> **EXERCISE**: Determine how many lines in the entries below contain "Core", and output only that number.

> **RECORDS FOR THIS EXERCISE**:
┌──
-- ==== Sys2Proof/Machine/Core.lean ====
section
/-! DEFINITION. The machine as the host takes it. -/

def Sys2Proof.core : Host.Core :=
  { State := Sys2Proof.Machine.State, Fault := Sys2Proof.Machine.Fault, Refusal := Sys2Proof.Machine.Refusal,
    step := Sys2Proof.Machine.step, reset := Sys2Proof.Machine.State.reset }
end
└──
> **SOLUTION FOR THIS TASK**: 2